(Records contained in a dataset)
· · · ·

-- ==== Sys2Proof/Tests/Slice0.lean ====
section
/-!
SUPPORT. Tests. Expected values are those of 95_test_vectors.md, by the name it gives each vector, or are worked out by
hand from the rule named. Then one witness for the hypotheses of each statement of Certificates/Slice0/Obligations.lean
that has hypotheses.
-/

namespace Sys2Proof.Tests

open Sys2Proof Sys2Proof.Machine

/-! ### Helpers -/

/-- The reference frame F0 (95_test_vectors.md section 2): its bytes that are not 0x00. -/
def f0 : Memory :=
  [(0, 0xFE), (1, 0xFF), (2, 0x05), (3, 0xB0), (4, 0x04), (9, 0x01)] ++
  [(240, 0xFF), (241, 0xFF), (242, 0xFF), (243, 0xFF), (244, 0xFF)] ++
  [(245, 0x01), (246, 0x02), (247, 0x03), (248, 0x04), (249, 0x05), (485, 0x42), (488, 0x05)] ++
  [(489, 0x01), (490, 0xF4), (583, 0xFF), (584, 0xFF), (585, 0x01), (590, 0x2A)] ++
  [(597, 0xFF), (598, 0xFF), (599, 0xFF), (601, 0x2D), (614, 0x01)] ++
  [(616, 0x18), (617, 0x0B), (618, 0x0B), (619, 0x0C), (620, 0x22), (621, 0x38)] ++
  [(622, 0xFF), (623, 0xFE), (624, 0xE2)]

/-- A state with the given frame bytes and cursor, and empty ports. -/
def st (fb : Memory) (cur : Cursor) : State := { State.reset with fb, cur }

/-- A header and nothing else. -/
def hdr3 : Memory := [(0, 0xFE), (1, 0xFF), (2, 0x05)]

/-- The response word a command is answered with. -/
def word (i : Instr) (s : State) : Option Word := (perform i s).rspPort.map Rsp.head

/-- The response words and the cursor after one step on the given port words. -/
def stepWords (ws : List Word) (s : State) : Option (List Word × Nat × List Word) :=
  match step { s with cmdPort := ws } with
  | .next t    => some (t.rspWords, t.cur.val, t.cmdPort)
  | .fault f   => nomatch f
  | .refused _ => none

/-- A timestamp from the six bytes of R167. -/
def stamp (y mo d h mi s : Byte) : Timestamp := ⟨BitVec.ofNat 16 (2000 + y.toNat), mo, d, h, mi, s⟩

/-! ### WellFormed: each check refuses an ill-formed term -/

theorem test_wellFormed_chunk_too_long : (Instr.append (List.replicate 65536 0x00)).wellFormed = false := by
  simp only [Instr.wellFormed, List.length_replicate]; decide

theorem test_wellFormed_index_too_large : (Instr.peek 65536).wellFormed = false := by decide

/-! ### Decoding: words written out from R72, R74, R75 -/

/-- APPEND 5, 11 22 33 44 55: OPC 0x01, LEN 5, payload words of R75 with one pad byte 0xAA. -/
theorem test_decode_append :
    decodeCommand [0x01000005, 0x11223344, 0x55AAAAAA, 0x02000000] =
      .command (.append [0x11, 0x22, 0x33, 0x44, 0x55]) [0x02000000] := by decide

theorem test_decode_reset : decodeCommand [0x02000000] = .command .reset [] := by decide
theorem test_decode_isComplete : decodeCommand [0x03000000] = .command .isComplete [] := by decide
theorem test_decode_isEmpty : decodeCommand [0x04000000] = .command .isEmpty [] := by decide
theorem test_decode_outstanding : decodeCommand [0x05000000] = .command .outstanding [] := by decide
theorem test_decode_decode : decodeCommand [0x06000000] = .command .decode [] := by decide
theorem test_decode_peek : decodeCommand [0x0700FFFF] = .command (.peek 65535) [] := by decide

/-- V-E7 to V-E11. -/
theorem test_decode_illegal :
    [0x00000000, 0x08000000, 0xFF000000, 0x02000001, 0x06800000].map (fun w => decodeCommand [w]) =
      [.illegal 0x00 .opcode [], .illegal 0x08 .opcode [], .illegal 0xFF .opcode [],
       .illegal 0x02 .operand [], .illegal 0x06 .reserved []] := by decide

theorem test_encode_append :
    encode (.append [0xFE, 0xFF, 0x05]) = [0x01000003, 0xFEFF0500] ∧ encode (.peek 2) = [0x07000002] := by decide

theorem test_decodeTableWord :
    decodeTableWord 32 0x01000000 = some (.append []) ∧ decodeTableWord 32 0x01000003 = some (.append [0, 0, 0]) ∧
    decodeTableWord 32 0x05000000 = some .outstanding ∧ decodeTableWord 32 0x07000005 = some (.peek 5) ∧
    decodeTableWord 32 0x02000001 = none := by decide

theorem test_withFetchWord_runs_first :
    (match step (State.reset.withFetchWord 32 0x01000002) with
      | .next t    => (t.rspWords, t.cur.val, t.cmdPort)
      | .fault f   => nomatch f
      | .refused _ => ([], 0, [])) = ([0x01000002], 2, []) := by decide

/-! ### One step on the port -/

/-- V-E12: an illegal APPEND drains its two payload words and moves nothing. -/
theorem test_step_drains_illegal_append :
    stepWords [0x01010005, 0x11223344, 0x55000000, 0x05000000] State.reset =
      some ([0x01090000], 0, [0x05000000]) := by decide

/-- R76, R231: no command, or a payload that has not all arrived, leaves everything as it is. -/
theorem test_step_waits :
    stepWords [] State.reset = some ([], 0, []) ∧
    stepWords [0x01000005, 0x11223344] State.reset = some ([], 0, [0x01000005, 0x11223344]) := by decide

/-- R212: the host's moves. It may not issue a second command, two at once, or one while a response is pending; an illegal
word is one command. -/
theorem test_host_moves :
    (State.reset.issue (encode .decode)).isSome = true ∧ (State.reset.issue [0x08000000]).isSome = true ∧
    State.reset.issue (encode .decode ++ encode .reset) = none ∧ State.reset.issue [0x01000001] = none ∧
    ({ State.reset with cmdPort := [0x06000000] } : State).issue (encode .reset) = none ∧
    ({ State.reset with rspPort := some ⟨0x02, .ok, 0, none⟩ } : State).issue (encode .reset) = none := by decide

/-- R79: a PEEK above 65535 is answered ERR_INDEX, also where its low 16 bits name a live byte. -/
theorem test_host_peek_without_binary_form :
    (hostExchange (Instr.peek 65538).portWords (st hdr3 3)).map (fun p => p.1.head) = some 0x07080000 := by decide

/-! ### Commands, at most two each -/

/-- V-A10, V-A11, V-A12, V-A13: the header test, and bytes kept when it fails. -/
theorem test_append_header :
    word (.append [0x05]) (st [(1, 0xFF)] 2) = some 0x01030003 ∧
    (perform (.append [0x05]) (st [(1, 0xFF)] 2)).fb.read 2 = 0x05 ∧
    word (.append [0x12, 0x34]) (st [(1, 0xFF), (2, 0x05)] 3) = some 0x01030005 ∧
    word (.append [0xFE, 0xFF, 0x05]) (st [] 0) = some 0x01000003 ∧
    word (.append [0xFE, 0xFF, 0x04]) (st [] 0) = some 0x01030003 := by decide

/-- V-A1, V-A2, V-A6, V-A7, V-A8: the two rejections and their boundary. -/
theorem test_append_rejects :
    word (.append []) (st [] 0) = some 0x01010000 ∧ word (.append []) (st f0 625) = some 0x01010271 ∧
    word (.append [0xE2]) (st hdr3 624) = some 0x01000271 ∧
    perform (.append [0xE2, 0x00]) (st hdr3 624) =
      { st hdr3 624 with rspPort := some ⟨0x01, .errOverflow, 624, none⟩ } ∧
    word (.append [0x00]) (st [] 0) = some 0x01000001 := by decide

/-- V-R1. -/
theorem test_reset :
    word .reset (st hdr3 300) = some 0x02000000 ∧ (perform .reset (st hdr3 300)).fb = [] ∧
    word .outstanding (perform .reset (st hdr3 300)) = some 0x05000271 := by decide

/-- V-Q1 to V-Q4. -/
theorem test_queries :
    [0, 1, 624, 625].map (fun c => (word .isComplete (st [] c), word .isEmpty (st [] c), word .outstanding (st [] c))) =
      [(some 0x03000000, some 0x04000001, some 0x05000271), (some 0x03000000, some 0x04000000, some 0x05000270),
       (some 0x03000000, some 0x04000000, some 0x05000001), (some 0x03000001, some 0x04000000, some 0x05000000)] := by
  decide

/-- V-P1 to V-P4. -/
theorem test_peek :
    word (.peek 624) (st f0 625) = some 0x070000E2 ∧ word (.peek 625) (st f0 625) = some 0x07080000 ∧
    word (.peek 2) (st hdr3 3) = some 0x07000005 ∧ word (.peek 3) (st hdr3 3) = some 0x07080000 ∧
    word (.peek 65535) (st f0 625) = some 0x07080000 := by decide

/-- V-D1: the Reading of F0, by some of the payload words of section 2 of 95_test_vectors.md. -/
theorem test_decode_f0 :
    ((perform .decode (st f0 625)).rspWords.head?,
      [1, 3, 98, 99, 101, 195, 199, 201, 202, 203, 297, 299, 301, 307, 309, 323, 325, 327, 329, 331, 333, 335].map
        fun k => (perform .decode (st f0 625)).rspWords[k + 1]?) =
    (some 0x06000000,
      [some 0x000004B0, some 0x00000001, some 0x00000001, some 0x02030405, some 0x00000000, some 0x00000042,
       some 0x00000007, some 0x30363600, some 0x00000000, some 0x000001F4, some 0x0000FFFF, some 0x00010000,
       some 0x0000002A, some 0x00FFFFFF, some 0x0000002D, some 0x00000100, some 0x000007E8, some 0x0000000B,
       some 0x0000000B, some 0x0000000C, some 0x00000022, some 0x00000038]) := by decide +kernel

· · · ·

Check each line above for the string "next" and show the ones that have it.

> [EXERCISE SOLUTION]:
  | .next t    => some (t.rspWords, t.cur.val, t.cmdPort)
      | .next t    => (t.rspWords, t.cur.val, t.cmdPort)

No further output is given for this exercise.